Gorvett: Well, from a perspective of quantifying the ROI, we actually offered to come up with a business case that justified the investment and the effort that this would take. Two big unknowns at that point in time were IFRS and Sarbanes-Oxley. There was unease about the current processes and data integrity, the fact that we were closing our books between 15 and 25 days after each month-end.

So there was an unquantifiable justification for developing better BPM processes. But also, all the CFOs and financial controllers were asked, "If we do this program, what savings can you find?" Savings came out of the faster close, but they also came out of situations where someone might say, "We've got five people doing data collection in the old system. If we go to this new Web-based system and we do automated integration with the ERP systems, that will free up three of those five people." So we actually got the businesses to justify and identify what savings they could make.

The other justification was the cost of the software and the cost of the legacy maintenance and support. How many people did we have supporting legacy tools? Well, the businesses had about 15 people supporting multiple environments. We had contracts with Hyperion in each of the divisions, where we were paying for maintenance and service, and we've consolidated that all into one head-office contract.

BPM: Have you realized benefits beyond the fast close and some savings?

Gorvett: Absolutely. Another benefit to spin out of PRIME (the BPM portal name) is that we're getting more information. For example, we're now in a multidimensional environment instead of the two-dimensional legacy system. We can now split our data out and analyze it by product, by region, by channel, which we couldn't do in the past without a lot of extra work.

BPM: Are people using HFM fairly extensively to go in and look at data themselves and do comparisons across the company?

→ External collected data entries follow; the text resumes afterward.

-- ==== Sys2Proof/Laws/Steps.lean ====
section
/-! SUPPORT. The forms that every meaning has, with what each answers: a command to the core die, to the island, and to the supplies. -/

namespace Sys2Proof.Machine

theorem dormant_awake {s : State} (h : awake s) : dormant s = false := by
  simp [dormant, h.1, h.2]

/-- A command to the core die, awake: its effect, settled. -/
theorem coreStep_awake {f : State → State} {s : State} (h : awake s) : coreStep f s = .next (settle s (f s)) := by
  simp [coreStep, finish, dormant_awake h]

/-- A command to the core die that power-on reset or D3 holds: no effect (log 90). -/
theorem coreStep_dormant {f : State → State} {s : State} (h : dormant s = true) : coreStep f s = .next (settle s s) := by
  simp [coreStep, finish, h]

theorem islandStep_out {f : State → State} {s : State} (h : s.und.supply.porAsserted = false) : islandStep f s = .next (settle s (f s)) := by
  simp [islandStep, finish, inReset, h]

theorem islandStep_held {f : State → State} {s : State} (h : s.und.supply.porAsserted = true) : islandStep f s = .next (settle s s) := by
  simp [islandStep, finish, inReset, h]

theorem supplyStep_eq (f : State → State) (s : State) : supplyStep f s = .next (settle s (f s)) := rfl

/-- No change is quiet, once no action is left. -/
theorem quiet_self {s : State} (h : s.notes = []) : quiet s s = true := by
  simp [quiet, h]

end Sys2Proof.Machine
end

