-- ==== Sys2Proof/Laws/Tables.lean ====
section
/-! SUPPORT. Reading a table after a write, and membership in a set of numbers after one is added or removed. -/

namespace Sys2Proof.Machine

theorem tfind_tput {α : Type} (t : Tab α) (i j : Nat) (x : α) : tfind (tput t j x) i = if i = j then some x else tfind t i := by
  induction t with
  | nil => by_cases h : i = j <;> simp [tput, tfind, h, eq_comm]
  | cons p r ih =>
    obtain ⟨k, v⟩ := p
    by_cases h1 : j < k
    · by_cases h2 : i = j <;> simp [tput, tfind, h1, h2, eq_comm]
    · by_cases h3 : k = j
      · subst h3
        by_cases h2 : i = k <;> simp [tput, tfind, h2, eq_comm]
      · by_cases h4 : k = i
        · have h5 : ¬ i = j := fun e => h3 (h4.trans e)
          rw [if_neg h5]
          simp only [tput, if_neg h1, if_neg h3, tfind, if_pos h4]
        · simp only [tput, if_neg h1, if_neg h3, tfind, if_neg h4, ih]

theorem tfind_terase {α : Type} (t : Tab α) (i j : Nat) : tfind (terase t j) i = if i = j then none else tfind t i := by
  induction t with
  | nil => simp [terase, tfind]
  | cons p r ih =>
    obtain ⟨k, v⟩ := p
    by_cases h3 : k = j
    · subst h3
      by_cases h2 : i = k
      · simp only [terase, if_true, if_pos h2] at ih ⊢; exact ih
      · have h4 : ¬ k = i := fun e => h2 e.symm
        simp [terase, tfind, ih, h2, h4]
    · by_cases h4 : k = i
      · have h5 : ¬ i = j := fun e => h3 (h4.trans e)
        simp [terase, tfind, h4, h5]
      · simp [terase, tfind, h3, h4, ih]

/-- A written key reads what was written, and every other key as before. -/
theorem tget_tput {α : Type} (d : α) (t : Tab α) (i j : Nat) (x : α) : tget d (tput t j x) i = if i = j then x else tget d t i := by
  unfold tget; rw [tfind_tput]; split <;> rfl

theorem tget_terase {α : Type} (d : α) (t : Tab α) (i j : Nat) : tget d (terase t j) i = if i = j then d else tget d t i := by
  unfold tget; rw [tfind_terase]; split <;> rfl

theorem tget_tset {α : Type} [DecidableEq α] (d : α) (t : Tab α) (i j : Nat) (x : α) : tget d (tset d t j x) i = if i = j then x else tget d t i := by
  unfold tset; split
  · rename_i h; rw [tget_terase, h]
  · rw [tget_tput]

theorem tget_tupd {α : Type} [DecidableEq α] (d : α) (t : Tab α) (i j : Nat) (f : α → α) :
    tget d (tupd d t j f) i = if i = j then f (tget d t j) else tget d t i := by
  unfold tupd; rw [tget_tset]

@[simp] theorem tget_tupd_same {α : Type} [DecidableEq α] (d : α) (t : Tab α) (j : Nat) (f : α → α) : tget d (tupd d t j f) j = f (tget d t j) := by
  rw [tget_tupd, if_pos rfl]

theorem tget_tupd_other {α : Type} [DecidableEq α] (d : α) (t : Tab α) {i j : Nat} (h : i ≠ j) (f : α → α) : tget d (tupd d t j f) i = tget d t i := by
  rw [tget_tupd, if_neg h]

theorem mem_sadd {l : NSet} {x y : Nat} : y ∈ sadd l x ↔ y = x ∨ y ∈ l := by
  induction l with
  | nil => simp [sadd]
  | cons a r ih =>
    simp only [sadd]
    split
    · simp
    · split
      · rename_i h; subst h; simp
      · simp only [List.mem_cons, ih]; constructor <;> intro h <;> rcases h with h | h | h <;> simp [h]

theorem mem_sdel {l : NSet} {x y : Nat} : y ∈ sdel l x ↔ y ∈ l ∧ y ≠ x := by
  simp [sdel]

@[simp] theorem forEach_nil {α β : Type} (f : α → β → β) (b : β) : forEach [] f b = b := rfl
@[simp] theorem forEach_cons {α β : Type} (a : α) (r : List α) (f : α → β → β) (b : β) : forEach (a :: r) f b = forEach r f (f a b) := rfl
@[simp] theorem whenDo_true {α : Type} (f : α → α) (a : α) : whenDo true f a = f a := rfl
@[simp] theorem whenDo_false {α : Type} (f : α → α) (a : α) : whenDo false f a = a := rfl

end Sys2Proof.Machine
end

Gorvett: Yes. Analysis is being done continuously. People in far-flung parts of the business -- India, South Africa, South America, Asia -- just log on to Internet Explorer and put their data in and get on with their daily jobs. They don't have to worry about "Do I have the right drivers of my machine for the right version of Excel? Do I have a printer that will print this stuff out?"

Additionally, I don't have to spend three or four weeks every month-end sending out patches and upgrades and updates and supplementary information. When we do a change to the system, whether that be just to add a new account or include a new business or new way of collecting IFRS data, we change the system once and everybody gets that information immediately. So the reduction in downtime and the efficiency of the standardization of the system are a complete win. In summary, this has moved from a very manual, reactive situation, to a controlled, reliable, and stable proactive solution with highly adaptable and agile opportunities.